# [Dataset excerpts]
-- ==== Sys2Proof/Tests/Slice0.lean ====
section
/-! SUPPORT. Tests. Every expected value is from spec/95_test_vectors.md or worked out by hand from the rule named; the
witnesses show states that meet the hypotheses of the statements in Certificates/Slice0/Obligations.lean. -/

namespace Sys2Proof.Tests

open Sys2Proof.Machine

/-! ### Words written out from spec/30_encoding.md R62 and R63 -/

theorem test_decode_nop : decode 0b00000000000000000000000000000000 = .ok .nop := by decide
theorem test_decode_clear : decode 0b00000001000000000000000000000000 = .ok .clear := by decide
theorem test_decode_build : decode 0b00000010000000000000000000000000 = .ok .build := by decide
theorem test_decode_gen : decode 0b00000011000000000000000000000000 = .ok .gen := by decide
theorem test_decode_enc : decode 0b00000100000000000000000001100001 = .ok (.enc 0x61) := by decide
theorem test_decode_flush : decode 0b00000101000000000000000000000000 = .ok .flush := by decide

/-- E2, E3: OPC 6 and 0xFF. -/
theorem test_illegal_opcode : decode 0x06000000 = .error .opcode ∧ decode 0xFF000000 = .error .opcode := by decide

/-- E5 to E7: a non-zero RSVD bit. -/
theorem test_illegal_rsvd : decode 0x00010000 = .error .rsvd ∧ decode 0x02000100 = .error .rsvd ∧
    decode 0x04000100 = .error .rsvd := by decide

/-- E4, E8: a non-zero ARG outside ENC. -/
theorem test_illegal_arg : decode 0x00000001 = .error .arg ∧ decode 0x01000001 = .error .arg := by decide

theorem test_table_word : decodeTableWord 32 0x04000061 = some (.enc 0x61) ∧ decodeTableWord 32 0x06000000 = none := by
  decide

/-! ### WellFormed -/

/-- R45: a write at an offset that is no multiple of 4 is refused. -/
theorem test_wf_misaligned_write : HostOp.wf (.wr 0x0402 4 1) = false := by decide

/-- R45: a byte read is refused. -/
theorem test_wf_byte_read : HostOp.wf (.rd 0x0028 1 "b") = false := by decide

/-- R45: a program with one 64-bit access is refused, one without is admitted. -/
theorem test_wf_program : progWf [.wait, .wr 0x0400 8 1] = false ∧ progWf [.wait, .wr 0x07FC 4 1] = true := by decide

theorem test_wf_instr : Instr.wf (.enc 0xFF) = true := by decide

/-! ### Small states -/

/-- LOAD, nothing pending, OUT_FIFO_DEPTH = 64. -/
def idle : State := { State.reset with cmdPending := none, params := { fifoDepthPred := 63, base := 0x40000000 } }

/-- A frequency table from its entries that are not zero. -/
def freqs (l : List (Byte × Word)) : FreqTable :=
  l.foldl (fun t e => t.set e.1.toNat e.2 e.1.isLt) (Vector.replicate 256 0)

/-- LOAD with a frequency table. -/
def loaded (t : FreqTable) : State := { idle with freq := t }

/-- TREE, as BUILD leaves it. -/
def built (t : FreqTable) : State :=
  { loaded t with
    node := (buildTree t).arena
    symcount := symbolCount t
    rootValid := true
    rootIdx := BitVec.ofNat 9 (rootOf (buildTree t))
    phase := .tree }

/-- CODED, as GEN leaves it. -/
def coded (t : FreqTable) : State :=
  { built t with code := (codesOf (built t)).getD (Vector.replicate 256 []), phase := .coded }

/-- ERROR after a FREQ write in TREE (vector X1). -/
def broken : State := idle.failed .freqLocked 0x00000584

/-- CODED with the codes of vector G1 alone, no tree. -/
def codesG1 : State :=
  { idle with phase := .coded, code := ((Vector.replicate 256 []).set 0x61 [true]).set 0x62 [false] }

/-- The next state, if there is one. -/
def nextOf : Result → Option State
  | .next s => some s
  | _ => none

/-! ### NOP, CLEAR -/

/-- A6: NOP in ERROR sets nothing. -/
theorem test_nop_in_error : (nextOf (exec .nop broken)).map errWord = some 0x00000007 := by decide

/-- A8: CLEAR out of ERROR: STATUS 0, ERR 0. -/
theorem test_clear_in_error :
    (nextOf (exec .clear broken)).map (fun t => (statusWord t, errWord t, t.errInfo)) = some (0, 0, 0) := by decide

/-! ### BUILD -/

/-- B3: a Leaf before a Leaf, and a Leaf before an Internal, at equal frequency. -/
theorem test_build_ties :
    (nextOf (exec .build (loaded (freqs [(0x41, 1), (0x42, 1), (0x43, 2)])))).map
      (fun t => (rootWord t, t.symcount, nodeWord (nodeAt t.node 256) 2, nodeWord (nodeAt t.node 257) 2))
    = some (0x80000101, 3, 0x00420041, 0x01000043) := by decide +kernel

/-- B6: the largest counts; the sum needs 33 bits. -/
theorem test_build_large :
    (nextOf (exec .build (loaded (freqs [(0, 0xFFFFFFFF), (1, 0xFFFFFFFF)])))).map
      (fun t => (nodeWord (nodeAt t.node 256) 0, nodeWord (nodeAt t.node 256) 1))
    = some (0xFFFFFFFE, 0x80000001) := by decide +kernel

/-! ### GEN -/

/-- G3: codes "0", "10", "11". -/
theorem test_gen_three :
    (nextOf (exec .gen (built (freqs [(0x41, 1), (0x42, 1), (0x43, 2)])))).map
      (fun t => (codeAt t.code 0x43, codeAt t.code 0x41, codeAt t.code 0x42))
    = some ([false], [true, false], [true, true]) := by decide +kernel

/-- G2: the lone symbol gets "0". -/
theorem test_gen_lone :
    (nextOf (exec .gen (built (freqs [(0xFF, 7)])))).map (fun t => codeAt t.code 0xFF) = some [false] := by decide +kernel

/-! ### ENC -/

/-- N7: IN_COUNT wraps. -/
theorem test_enc_count_wraps :
    (nextOf (exec (.enc 0x61) { codesG1 with inCount := 0xFFFFFFFF })).map (fun t => (t.bitbuf, t.inCount, statusWord t))
    = some ([true], 0, 0x00000030) := by decide

/-- N8: no code. -/
theorem test_enc_missing :
    (nextOf (exec (.enc 0x63) codesG1)).map (fun t => (errWord t, t.errInfo)) = some (0x3, 0x63) := by decide

/-! ### FLUSH -/

/-- T1: "110" becomes "11000000", PAD 5. -/
theorem test_flush_pads :
    (nextOf (exec .flush { codesG1 with phase := .encode, bitbuf := [true, true, false] })).map
      (fun t => (t.bitbuf, t.pad, t.phase))
    = some ([true, true, false, false, false, false, false, false], 5, .done) := by decide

# [What you are asked to do]
Every single record must be transcribed exactly as it stands.

# [Solution]
-- ==== Sys2Proof/Tests/Slice0.lean ====
section
/-! SUPPORT. Tests. Every expected value is from spec/95_test_vectors.md or worked out by hand from the rule named; the
witnesses show states that meet the hypotheses of the statements in Certificates/Slice0/Obligations.lean. -/

namespace Sys2Proof.Tests

open Sys2Proof.Machine

/-! ### Words written out from spec/30_encoding.md R62 and R63 -/

theorem test_decode_nop : decode 0b00000000000000000000000000000000 = .ok .nop := by decide
theorem test_decode_clear : decode 0b00000001000000000000000000000000 = .ok .clear := by decide
theorem test_decode_build : decode 0b00000010000000000000000000000000 = .ok .build := by decide
theorem test_decode_gen : decode 0b00000011000000000000000000000000 = .ok .gen := by decide
theorem test_decode_enc : decode 0b00000100000000000000000001100001 = .ok (.enc 0x61) := by decide
theorem test_decode_flush : decode 0b00000101000000000000000000000000 = .ok .flush := by decide

/-- E2, E3: OPC 6 and 0xFF. -/
theorem test_illegal_opcode : decode 0x06000000 = .error .opcode ∧ decode 0xFF000000 = .error .opcode := by decide

/-- E5 to E7: a non-zero RSVD bit. -/
theorem test_illegal_rsvd : decode 0x00010000 = .error .rsvd ∧ decode 0x02000100 = .error .rsvd ∧
    decode 0x04000100 = .error .rsvd := by decide

/-- E4, E8: a non-zero ARG outside ENC. -/
theorem test_illegal_arg : decode 0x00000001 = .error .arg ∧ decode 0x01000001 = .error .arg := by decide

theorem test_table_word : decodeTableWord 32 0x04000061 = some (.enc 0x61) ∧ decodeTableWord 32 0x06000000 = none := by
  decide

/-! ### WellFormed -/

/-- R45: a write at an offset that is no multiple of 4 is refused. -/
theorem test_wf_misaligned_write : HostOp.wf (.wr 0x0402 4 1) = false := by decide

/-- R45: a byte read is refused. -/
theorem test_wf_byte_read : HostOp.wf (.rd 0x0028 1 "b") = false := by decide

/-- R45: a program with one 64-bit access is refused, one without is admitted. -/
theorem test_wf_program : progWf [.wait, .wr 0x0400 8 1] = false ∧ progWf [.wait, .wr 0x07FC 4 1] = true := by decide

theorem test_wf_instr : Instr.wf (.enc 0xFF) = true := by decide

/-! ### Small states -/

/-- LOAD, nothing pending, OUT_FIFO_DEPTH = 64. -/
def idle : State := { State.reset with cmdPending := none, params := { fifoDepthPred := 63, base := 0x40000000 } }

/-- A frequency table from its entries that are not zero. -/
def freqs (l : List (Byte × Word)) : FreqTable :=
  l.foldl (fun t e => t.set e.1.toNat e.2 e.1.isLt) (Vector.replicate 256 0)

/-- LOAD with a frequency table. -/
def loaded (t : FreqTable) : State := { idle with freq := t }

/-- TREE, as BUILD leaves it. -/
def built (t : FreqTable) : State :=
  { loaded t with
    node := (buildTree t).arena
    symcount := symbolCount t
    rootValid := true
    rootIdx := BitVec.ofNat 9 (rootOf (buildTree t))
    phase := .tree }

/-- CODED, as GEN leaves it. -/
def coded (t : FreqTable) : State :=
  { built t with code := (codesOf (built t)).getD (Vector.replicate 256 []), phase := .coded }

/-- ERROR after a FREQ write in TREE (vector X1). -/
def broken : State := idle.failed .freqLocked 0x00000584

/-- CODED with the codes of vector G1 alone, no tree. -/
def codesG1 : State :=
  { idle with phase := .coded, code := ((Vector.replicate 256 []).set 0x61 [true]).set 0x62 [false] }

/-- The next state, if there is one. -/
def nextOf : Result → Option State
  | .next s => some s
  | _ => none

/-! ### NOP, CLEAR -/

/-- A6: NOP in ERROR sets nothing. -/
theorem test_nop_in_error : (nextOf (exec .nop broken)).map errWord = some 0x00000007 := by decide

/-- A8: CLEAR out of ERROR: STATUS 0, ERR 0. -/
theorem test_clear_in_error :
    (nextOf (exec .clear broken)).map (fun t => (statusWord t, errWord t, t.errInfo)) = some (0, 0, 0) := by decide

/-! ### BUILD -/

/-- B3: a Leaf before a Leaf, and a Leaf before an Internal, at equal frequency. -/
theorem test_build_ties :
    (nextOf (exec .build (loaded (freqs [(0x41, 1), (0x42, 1), (0x43, 2)])))).map
      (fun t => (rootWord t, t.symcount, nodeWord (nodeAt t.node 256) 2, nodeWord (nodeAt t.node 257) 2))
    = some (0x80000101, 3, 0x00420041, 0x01000043) := by decide +kernel

/-- B6: the largest counts; the sum needs 33 bits. -/
theorem test_build_large :
    (nextOf (exec .build (loaded (freqs [(0, 0xFFFFFFFF), (1, 0xFFFFFFFF)])))).map
      (fun t => (nodeWord (nodeAt t.node 256) 0, nodeWord (nodeAt t.node 256) 1))
    = some (0xFFFFFFFE, 0x80000001) := by decide +kernel

/-! ### GEN -/

/-- G3: codes "0", "10", "11". -/
theorem test_gen_three :
    (nextOf (exec .gen (built (freqs [(0x41, 1), (0x42, 1), (0x43, 2)])))).map
      (fun t => (codeAt t.code 0x43, codeAt t.code 0x41, codeAt t.code 0x42))
    = some ([false], [true, false], [true, true]) := by decide +kernel

/-- G2: the lone symbol gets "0". -/
theorem test_gen_lone :
    (nextOf (exec .gen (built (freqs [(0xFF, 7)])))).map (fun t => codeAt t.code 0xFF) = some [false] := by decide +kernel

/-! ### ENC -/

/-- N7: IN_COUNT wraps. -/
theorem test_enc_count_wraps :
    (nextOf (exec (.enc 0x61) { codesG1 with inCount := 0xFFFFFFFF })).map (fun t => (t.bitbuf, t.inCount, statusWord t))
    = some ([true], 0, 0x00000030) := by decide

/-- N8: no code. -/
theorem test_enc_missing :
    (nextOf (exec (.enc 0x63) codesG1)).map (fun t => (errWord t, t.errInfo)) = some (0x3, 0x63) := by decide

/-! ### FLUSH -/

/-- T1: "110" becomes "11000000", PAD 5. -/
theorem test_flush_pads :
    (nextOf (exec .flush { codesG1 with phase := .encode, bitbuf := [true, true, false] })).map
      (fun t => (t.bitbuf, t.pad, t.phase))
    = some ([true, true, false, false, false, false, false, false], 5, .done) := by decide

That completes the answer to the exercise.